Exercise prompt: Search the data below for "extractLsb"; list each line that holds it.

Information shown:
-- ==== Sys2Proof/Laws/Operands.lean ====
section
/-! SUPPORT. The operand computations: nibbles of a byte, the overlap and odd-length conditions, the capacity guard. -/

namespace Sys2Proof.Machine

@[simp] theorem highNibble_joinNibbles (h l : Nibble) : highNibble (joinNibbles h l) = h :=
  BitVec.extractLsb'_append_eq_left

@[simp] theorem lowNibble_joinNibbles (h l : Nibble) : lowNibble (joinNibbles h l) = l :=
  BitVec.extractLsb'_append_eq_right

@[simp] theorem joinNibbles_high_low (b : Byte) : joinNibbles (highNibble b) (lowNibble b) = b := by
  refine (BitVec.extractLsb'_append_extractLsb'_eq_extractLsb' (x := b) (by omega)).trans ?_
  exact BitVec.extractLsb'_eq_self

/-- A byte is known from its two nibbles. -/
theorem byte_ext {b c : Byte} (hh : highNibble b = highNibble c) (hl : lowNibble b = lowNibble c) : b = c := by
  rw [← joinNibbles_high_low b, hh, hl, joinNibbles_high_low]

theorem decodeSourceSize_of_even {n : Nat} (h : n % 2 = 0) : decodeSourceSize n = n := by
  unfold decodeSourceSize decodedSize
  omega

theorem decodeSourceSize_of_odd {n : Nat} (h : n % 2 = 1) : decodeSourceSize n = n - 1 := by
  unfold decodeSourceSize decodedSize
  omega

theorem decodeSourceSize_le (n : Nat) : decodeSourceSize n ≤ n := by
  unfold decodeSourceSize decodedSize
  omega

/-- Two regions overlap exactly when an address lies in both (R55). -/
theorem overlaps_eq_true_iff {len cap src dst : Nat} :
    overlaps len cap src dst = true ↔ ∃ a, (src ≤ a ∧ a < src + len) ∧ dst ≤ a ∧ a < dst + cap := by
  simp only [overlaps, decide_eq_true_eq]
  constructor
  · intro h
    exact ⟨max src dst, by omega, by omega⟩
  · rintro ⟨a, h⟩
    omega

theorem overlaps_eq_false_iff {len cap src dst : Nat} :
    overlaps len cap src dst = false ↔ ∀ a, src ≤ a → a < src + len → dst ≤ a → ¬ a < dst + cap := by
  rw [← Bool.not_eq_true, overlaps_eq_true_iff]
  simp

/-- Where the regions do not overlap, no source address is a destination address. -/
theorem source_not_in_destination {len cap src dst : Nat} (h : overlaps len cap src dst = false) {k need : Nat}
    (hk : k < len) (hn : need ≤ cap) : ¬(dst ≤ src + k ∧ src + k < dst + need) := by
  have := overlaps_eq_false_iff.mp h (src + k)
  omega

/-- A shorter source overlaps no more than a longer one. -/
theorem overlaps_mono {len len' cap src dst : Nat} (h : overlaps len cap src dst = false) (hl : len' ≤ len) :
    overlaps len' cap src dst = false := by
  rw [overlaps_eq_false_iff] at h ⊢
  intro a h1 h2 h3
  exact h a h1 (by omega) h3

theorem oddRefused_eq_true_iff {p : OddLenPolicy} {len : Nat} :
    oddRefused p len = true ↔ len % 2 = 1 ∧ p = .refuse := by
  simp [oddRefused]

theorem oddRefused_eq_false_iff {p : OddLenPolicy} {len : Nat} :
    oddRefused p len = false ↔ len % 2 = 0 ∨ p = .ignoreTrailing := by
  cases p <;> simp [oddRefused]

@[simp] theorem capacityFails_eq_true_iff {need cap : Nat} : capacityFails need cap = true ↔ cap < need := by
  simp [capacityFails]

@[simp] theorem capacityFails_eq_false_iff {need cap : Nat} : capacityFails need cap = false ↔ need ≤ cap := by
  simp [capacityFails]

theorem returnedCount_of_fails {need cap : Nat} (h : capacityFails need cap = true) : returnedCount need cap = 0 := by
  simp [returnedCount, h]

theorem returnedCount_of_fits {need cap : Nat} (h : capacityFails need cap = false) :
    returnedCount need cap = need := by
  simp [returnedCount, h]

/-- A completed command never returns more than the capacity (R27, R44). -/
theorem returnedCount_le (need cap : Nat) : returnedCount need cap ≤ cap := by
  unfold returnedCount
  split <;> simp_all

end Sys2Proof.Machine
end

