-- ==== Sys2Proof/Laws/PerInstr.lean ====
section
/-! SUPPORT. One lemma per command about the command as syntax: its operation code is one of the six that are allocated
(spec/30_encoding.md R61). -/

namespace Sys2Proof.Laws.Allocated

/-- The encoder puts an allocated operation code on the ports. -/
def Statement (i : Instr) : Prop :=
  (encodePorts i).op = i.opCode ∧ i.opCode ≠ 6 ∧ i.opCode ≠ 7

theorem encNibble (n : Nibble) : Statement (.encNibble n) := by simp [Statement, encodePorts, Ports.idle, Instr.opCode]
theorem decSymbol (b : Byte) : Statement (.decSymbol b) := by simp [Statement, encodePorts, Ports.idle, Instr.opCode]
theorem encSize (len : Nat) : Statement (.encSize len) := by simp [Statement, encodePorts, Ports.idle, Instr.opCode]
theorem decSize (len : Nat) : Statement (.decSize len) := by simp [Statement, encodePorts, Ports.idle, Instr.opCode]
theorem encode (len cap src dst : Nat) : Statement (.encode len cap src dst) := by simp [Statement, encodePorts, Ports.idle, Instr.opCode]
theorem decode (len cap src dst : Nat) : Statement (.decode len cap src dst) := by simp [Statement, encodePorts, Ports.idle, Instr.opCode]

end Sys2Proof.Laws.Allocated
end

* * *

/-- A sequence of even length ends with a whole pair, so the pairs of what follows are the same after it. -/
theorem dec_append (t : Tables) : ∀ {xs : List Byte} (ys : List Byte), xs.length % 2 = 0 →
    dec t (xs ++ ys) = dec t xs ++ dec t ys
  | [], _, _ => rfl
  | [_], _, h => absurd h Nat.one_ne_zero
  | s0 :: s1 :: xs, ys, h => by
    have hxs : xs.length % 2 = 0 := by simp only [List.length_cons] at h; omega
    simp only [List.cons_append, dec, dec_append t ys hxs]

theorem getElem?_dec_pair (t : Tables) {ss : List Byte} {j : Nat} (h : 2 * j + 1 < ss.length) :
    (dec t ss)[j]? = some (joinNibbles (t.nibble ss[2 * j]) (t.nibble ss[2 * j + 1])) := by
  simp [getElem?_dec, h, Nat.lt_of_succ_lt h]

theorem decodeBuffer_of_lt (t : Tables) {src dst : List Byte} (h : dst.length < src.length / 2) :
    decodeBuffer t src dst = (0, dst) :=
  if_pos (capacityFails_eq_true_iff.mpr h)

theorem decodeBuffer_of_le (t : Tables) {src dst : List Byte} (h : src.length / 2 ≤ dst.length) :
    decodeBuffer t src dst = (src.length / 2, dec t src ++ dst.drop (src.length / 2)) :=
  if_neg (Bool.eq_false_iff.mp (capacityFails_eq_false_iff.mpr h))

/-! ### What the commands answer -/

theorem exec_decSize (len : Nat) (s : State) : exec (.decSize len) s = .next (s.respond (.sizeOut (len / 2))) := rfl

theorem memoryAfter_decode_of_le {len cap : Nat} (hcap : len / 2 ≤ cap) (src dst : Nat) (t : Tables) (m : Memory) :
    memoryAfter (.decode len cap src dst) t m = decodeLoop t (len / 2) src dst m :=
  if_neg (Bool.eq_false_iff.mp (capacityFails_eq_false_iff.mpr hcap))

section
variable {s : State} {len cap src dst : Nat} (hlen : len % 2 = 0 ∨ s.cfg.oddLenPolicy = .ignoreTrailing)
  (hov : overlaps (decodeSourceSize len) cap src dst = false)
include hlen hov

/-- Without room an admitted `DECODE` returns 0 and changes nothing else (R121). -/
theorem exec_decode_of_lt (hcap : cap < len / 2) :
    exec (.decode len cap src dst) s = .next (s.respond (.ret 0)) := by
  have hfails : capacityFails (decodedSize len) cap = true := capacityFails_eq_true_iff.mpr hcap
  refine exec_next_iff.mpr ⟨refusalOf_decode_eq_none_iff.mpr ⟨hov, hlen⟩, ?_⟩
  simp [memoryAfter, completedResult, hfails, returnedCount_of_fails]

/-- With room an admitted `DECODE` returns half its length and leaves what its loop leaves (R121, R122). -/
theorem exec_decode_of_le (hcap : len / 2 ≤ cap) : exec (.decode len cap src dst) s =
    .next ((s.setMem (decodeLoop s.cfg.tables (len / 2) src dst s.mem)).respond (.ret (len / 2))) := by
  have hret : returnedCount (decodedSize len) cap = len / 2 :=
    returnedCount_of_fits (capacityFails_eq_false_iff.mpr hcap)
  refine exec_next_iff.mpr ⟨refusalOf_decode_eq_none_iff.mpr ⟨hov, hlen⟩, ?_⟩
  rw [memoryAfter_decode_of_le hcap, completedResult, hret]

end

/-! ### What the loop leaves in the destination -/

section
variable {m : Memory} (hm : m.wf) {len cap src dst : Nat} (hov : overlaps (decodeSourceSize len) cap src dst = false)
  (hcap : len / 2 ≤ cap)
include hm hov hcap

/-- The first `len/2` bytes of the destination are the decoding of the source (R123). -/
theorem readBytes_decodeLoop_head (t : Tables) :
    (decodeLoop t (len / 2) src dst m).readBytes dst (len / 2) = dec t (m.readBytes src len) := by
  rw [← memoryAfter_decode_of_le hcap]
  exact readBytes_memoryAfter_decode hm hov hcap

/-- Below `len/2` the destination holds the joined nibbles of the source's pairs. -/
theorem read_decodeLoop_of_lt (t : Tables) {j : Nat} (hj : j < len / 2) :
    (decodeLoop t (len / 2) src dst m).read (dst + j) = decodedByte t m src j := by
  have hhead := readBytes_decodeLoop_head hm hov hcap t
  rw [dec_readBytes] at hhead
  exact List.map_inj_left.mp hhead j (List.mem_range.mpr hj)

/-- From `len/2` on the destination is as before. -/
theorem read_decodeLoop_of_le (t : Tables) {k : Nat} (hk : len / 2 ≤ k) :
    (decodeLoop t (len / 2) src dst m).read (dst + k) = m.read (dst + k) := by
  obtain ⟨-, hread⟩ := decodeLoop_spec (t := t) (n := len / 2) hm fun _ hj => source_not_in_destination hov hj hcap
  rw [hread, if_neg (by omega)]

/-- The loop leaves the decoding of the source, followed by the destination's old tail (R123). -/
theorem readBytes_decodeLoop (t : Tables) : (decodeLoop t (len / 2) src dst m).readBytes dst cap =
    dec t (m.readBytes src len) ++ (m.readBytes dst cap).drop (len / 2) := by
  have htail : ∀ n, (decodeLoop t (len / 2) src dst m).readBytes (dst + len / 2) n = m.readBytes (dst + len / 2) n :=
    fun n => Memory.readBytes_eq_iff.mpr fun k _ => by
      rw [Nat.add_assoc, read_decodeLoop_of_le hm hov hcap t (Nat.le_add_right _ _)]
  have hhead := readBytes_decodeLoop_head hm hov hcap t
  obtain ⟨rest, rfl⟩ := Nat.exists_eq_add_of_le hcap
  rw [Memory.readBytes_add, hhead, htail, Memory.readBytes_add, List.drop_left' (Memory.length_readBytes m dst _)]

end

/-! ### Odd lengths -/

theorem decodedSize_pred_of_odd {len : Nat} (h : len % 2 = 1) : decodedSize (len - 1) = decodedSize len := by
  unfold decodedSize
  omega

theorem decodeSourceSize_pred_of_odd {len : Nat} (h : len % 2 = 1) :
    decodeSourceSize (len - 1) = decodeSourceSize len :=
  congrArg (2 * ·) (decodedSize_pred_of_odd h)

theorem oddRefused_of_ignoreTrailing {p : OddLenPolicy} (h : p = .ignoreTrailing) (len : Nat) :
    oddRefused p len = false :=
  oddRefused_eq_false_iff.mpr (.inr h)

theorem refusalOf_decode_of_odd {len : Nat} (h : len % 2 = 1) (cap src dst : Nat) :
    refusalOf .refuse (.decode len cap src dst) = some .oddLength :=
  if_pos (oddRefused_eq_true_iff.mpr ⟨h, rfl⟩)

Result for this exercise:
  BitVec.extractLsb'_append_eq_left
  BitVec.extractLsb'_append_eq_right
  refine (BitVec.extractLsb'_append_extractLsb'_eq_extractLsb' (x := b) (by omega)).trans ?_
  exact BitVec.extractLsb'_eq_self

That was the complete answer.